Each line below from the one containing "def pilotClass (pwm" through the one containing "if c.p.reported then" is to be given again exactly, and no line outside that span.
*** Opening Task inputs ***
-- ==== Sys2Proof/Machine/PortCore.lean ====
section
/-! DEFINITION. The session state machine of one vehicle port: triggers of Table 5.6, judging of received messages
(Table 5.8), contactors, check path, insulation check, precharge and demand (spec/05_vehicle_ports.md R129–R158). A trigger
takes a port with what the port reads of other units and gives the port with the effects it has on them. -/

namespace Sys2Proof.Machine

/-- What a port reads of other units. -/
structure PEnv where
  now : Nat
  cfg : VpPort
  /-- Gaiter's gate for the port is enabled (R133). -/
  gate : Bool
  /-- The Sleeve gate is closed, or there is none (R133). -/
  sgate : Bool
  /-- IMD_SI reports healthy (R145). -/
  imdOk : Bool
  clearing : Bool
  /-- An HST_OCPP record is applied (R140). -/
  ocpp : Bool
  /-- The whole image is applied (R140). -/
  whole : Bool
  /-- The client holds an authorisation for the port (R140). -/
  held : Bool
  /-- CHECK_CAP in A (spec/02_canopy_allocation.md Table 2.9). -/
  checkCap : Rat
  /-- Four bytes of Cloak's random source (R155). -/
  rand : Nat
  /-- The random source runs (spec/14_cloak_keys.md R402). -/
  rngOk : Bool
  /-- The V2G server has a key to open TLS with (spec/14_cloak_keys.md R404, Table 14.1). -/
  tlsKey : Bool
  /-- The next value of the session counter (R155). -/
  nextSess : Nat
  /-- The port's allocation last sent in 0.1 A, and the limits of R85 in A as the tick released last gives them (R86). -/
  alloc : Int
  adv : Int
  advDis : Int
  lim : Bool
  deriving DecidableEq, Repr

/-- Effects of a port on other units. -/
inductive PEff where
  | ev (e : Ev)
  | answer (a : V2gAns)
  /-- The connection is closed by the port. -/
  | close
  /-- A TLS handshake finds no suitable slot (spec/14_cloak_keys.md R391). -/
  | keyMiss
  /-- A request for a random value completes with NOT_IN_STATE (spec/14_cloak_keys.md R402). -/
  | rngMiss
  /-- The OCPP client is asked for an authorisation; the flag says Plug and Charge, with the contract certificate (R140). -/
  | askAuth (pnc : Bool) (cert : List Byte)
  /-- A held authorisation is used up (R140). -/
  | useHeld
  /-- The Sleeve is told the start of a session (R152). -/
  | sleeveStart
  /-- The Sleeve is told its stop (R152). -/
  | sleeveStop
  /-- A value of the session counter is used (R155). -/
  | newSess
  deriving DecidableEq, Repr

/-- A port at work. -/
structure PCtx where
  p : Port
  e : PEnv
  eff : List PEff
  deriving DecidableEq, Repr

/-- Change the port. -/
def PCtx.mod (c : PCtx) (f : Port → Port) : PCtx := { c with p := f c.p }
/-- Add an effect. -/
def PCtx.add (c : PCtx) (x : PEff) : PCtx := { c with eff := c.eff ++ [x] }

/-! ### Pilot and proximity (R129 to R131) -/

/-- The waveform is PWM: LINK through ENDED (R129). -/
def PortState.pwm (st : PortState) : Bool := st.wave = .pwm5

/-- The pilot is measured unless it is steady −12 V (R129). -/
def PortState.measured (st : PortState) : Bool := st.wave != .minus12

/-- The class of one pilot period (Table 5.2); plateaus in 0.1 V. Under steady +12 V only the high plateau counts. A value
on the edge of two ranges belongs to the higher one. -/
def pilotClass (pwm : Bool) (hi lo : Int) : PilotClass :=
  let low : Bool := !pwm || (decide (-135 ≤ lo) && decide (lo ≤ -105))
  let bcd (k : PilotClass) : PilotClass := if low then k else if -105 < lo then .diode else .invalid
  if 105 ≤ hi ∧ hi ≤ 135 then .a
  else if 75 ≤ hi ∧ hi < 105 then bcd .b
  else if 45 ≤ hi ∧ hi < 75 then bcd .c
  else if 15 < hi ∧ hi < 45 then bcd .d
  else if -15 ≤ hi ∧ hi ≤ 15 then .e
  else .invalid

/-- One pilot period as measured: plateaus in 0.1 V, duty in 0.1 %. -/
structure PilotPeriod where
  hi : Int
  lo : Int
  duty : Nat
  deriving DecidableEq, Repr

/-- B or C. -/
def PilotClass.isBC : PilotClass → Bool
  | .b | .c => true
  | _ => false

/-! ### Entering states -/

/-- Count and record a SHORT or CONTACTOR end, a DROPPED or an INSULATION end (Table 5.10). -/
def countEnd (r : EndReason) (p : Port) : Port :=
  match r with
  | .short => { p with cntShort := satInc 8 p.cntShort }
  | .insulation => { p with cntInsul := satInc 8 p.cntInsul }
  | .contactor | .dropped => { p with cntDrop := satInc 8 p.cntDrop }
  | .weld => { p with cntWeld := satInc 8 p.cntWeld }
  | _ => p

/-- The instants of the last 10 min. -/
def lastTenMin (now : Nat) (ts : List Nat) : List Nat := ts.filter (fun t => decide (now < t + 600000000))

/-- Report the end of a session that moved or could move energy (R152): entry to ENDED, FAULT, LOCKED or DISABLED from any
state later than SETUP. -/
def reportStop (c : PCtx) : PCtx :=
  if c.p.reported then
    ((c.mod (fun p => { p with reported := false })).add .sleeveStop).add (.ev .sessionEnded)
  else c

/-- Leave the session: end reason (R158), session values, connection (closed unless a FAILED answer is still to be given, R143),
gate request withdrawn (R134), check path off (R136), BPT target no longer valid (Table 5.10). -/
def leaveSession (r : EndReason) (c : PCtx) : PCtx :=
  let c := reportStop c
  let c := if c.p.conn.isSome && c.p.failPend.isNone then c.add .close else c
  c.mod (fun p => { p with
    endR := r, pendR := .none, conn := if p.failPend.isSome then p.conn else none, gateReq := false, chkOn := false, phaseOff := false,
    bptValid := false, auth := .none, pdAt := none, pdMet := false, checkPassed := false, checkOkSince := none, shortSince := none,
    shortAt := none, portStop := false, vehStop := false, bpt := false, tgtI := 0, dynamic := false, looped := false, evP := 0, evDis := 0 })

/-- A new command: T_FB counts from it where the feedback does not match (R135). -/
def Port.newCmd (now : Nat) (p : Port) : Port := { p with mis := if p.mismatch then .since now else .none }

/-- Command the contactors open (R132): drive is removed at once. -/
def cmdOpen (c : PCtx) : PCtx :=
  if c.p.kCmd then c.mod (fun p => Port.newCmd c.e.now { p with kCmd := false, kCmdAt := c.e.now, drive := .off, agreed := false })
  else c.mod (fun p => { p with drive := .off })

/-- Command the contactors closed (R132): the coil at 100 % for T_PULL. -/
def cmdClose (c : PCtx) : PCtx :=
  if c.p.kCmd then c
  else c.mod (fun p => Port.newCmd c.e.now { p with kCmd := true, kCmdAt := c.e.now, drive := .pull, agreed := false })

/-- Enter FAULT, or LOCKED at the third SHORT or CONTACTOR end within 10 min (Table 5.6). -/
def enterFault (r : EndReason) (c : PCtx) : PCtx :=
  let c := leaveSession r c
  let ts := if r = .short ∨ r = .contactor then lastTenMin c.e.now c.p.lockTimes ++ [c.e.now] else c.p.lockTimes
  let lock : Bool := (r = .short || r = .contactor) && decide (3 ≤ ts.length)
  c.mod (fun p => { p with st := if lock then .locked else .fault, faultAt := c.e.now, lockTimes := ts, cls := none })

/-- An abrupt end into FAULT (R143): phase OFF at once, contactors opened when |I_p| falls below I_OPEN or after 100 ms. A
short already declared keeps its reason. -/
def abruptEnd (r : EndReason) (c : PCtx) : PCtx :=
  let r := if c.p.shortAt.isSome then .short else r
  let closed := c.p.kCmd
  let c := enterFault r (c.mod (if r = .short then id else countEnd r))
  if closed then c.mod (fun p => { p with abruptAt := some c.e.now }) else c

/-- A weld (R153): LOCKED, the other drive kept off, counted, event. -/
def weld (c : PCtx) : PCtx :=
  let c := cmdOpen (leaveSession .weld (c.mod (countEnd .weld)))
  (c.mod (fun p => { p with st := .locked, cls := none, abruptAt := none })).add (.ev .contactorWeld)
*** Closing Task inputs ***
**Response area**
def pilotClass (pwm : Bool) (hi lo : Int) : PilotClass :=
  let low : Bool := !pwm || (decide (-135 ≤ lo) && decide (lo ≤ -105))
  let bcd (k : PilotClass) : PilotClass := if low then k else if -105 < lo then .diode else .invalid
  if 105 ≤ hi ∧ hi ≤ 135 then .a
  else if 75 ≤ hi ∧ hi < 105 then bcd .b
  else if 45 ≤ hi ∧ hi < 75 then bcd .c
  else if 15 < hi ∧ hi < 45 then bcd .d
  else if -15 ≤ hi ∧ hi ≤ 15 then .e
  else .invalid

/-- One pilot period as measured: plateaus in 0.1 V, duty in 0.1 %. -/
structure PilotPeriod where
  hi : Int
  lo : Int
  duty : Nat
  deriving DecidableEq, Repr

/-- B or C. -/
def PilotClass.isBC : PilotClass → Bool
  | .b | .c => true
  | _ => false

/-! ### Entering states -/

/-- Count and record a SHORT or CONTACTOR end, a DROPPED or an INSULATION end (Table 5.10). -/
def countEnd (r : EndReason) (p : Port) : Port :=
  match r with
  | .short => { p with cntShort := satInc 8 p.cntShort }
  | .insulation => { p with cntInsul := satInc 8 p.cntInsul }
  | .contactor | .dropped => { p with cntDrop := satInc 8 p.cntDrop }
  | .weld => { p with cntWeld := satInc 8 p.cntWeld }
  | _ => p

/-- The instants of the last 10 min. -/
def lastTenMin (now : Nat) (ts : List Nat) : List Nat := ts.filter (fun t => decide (now < t + 600000000))

/-- Report the end of a session that moved or could move energy (R152): entry to ENDED, FAULT, LOCKED or DISABLED from any
state later than SETUP. -/
def reportStop (c : PCtx) : PCtx :=
  if c.p.reported then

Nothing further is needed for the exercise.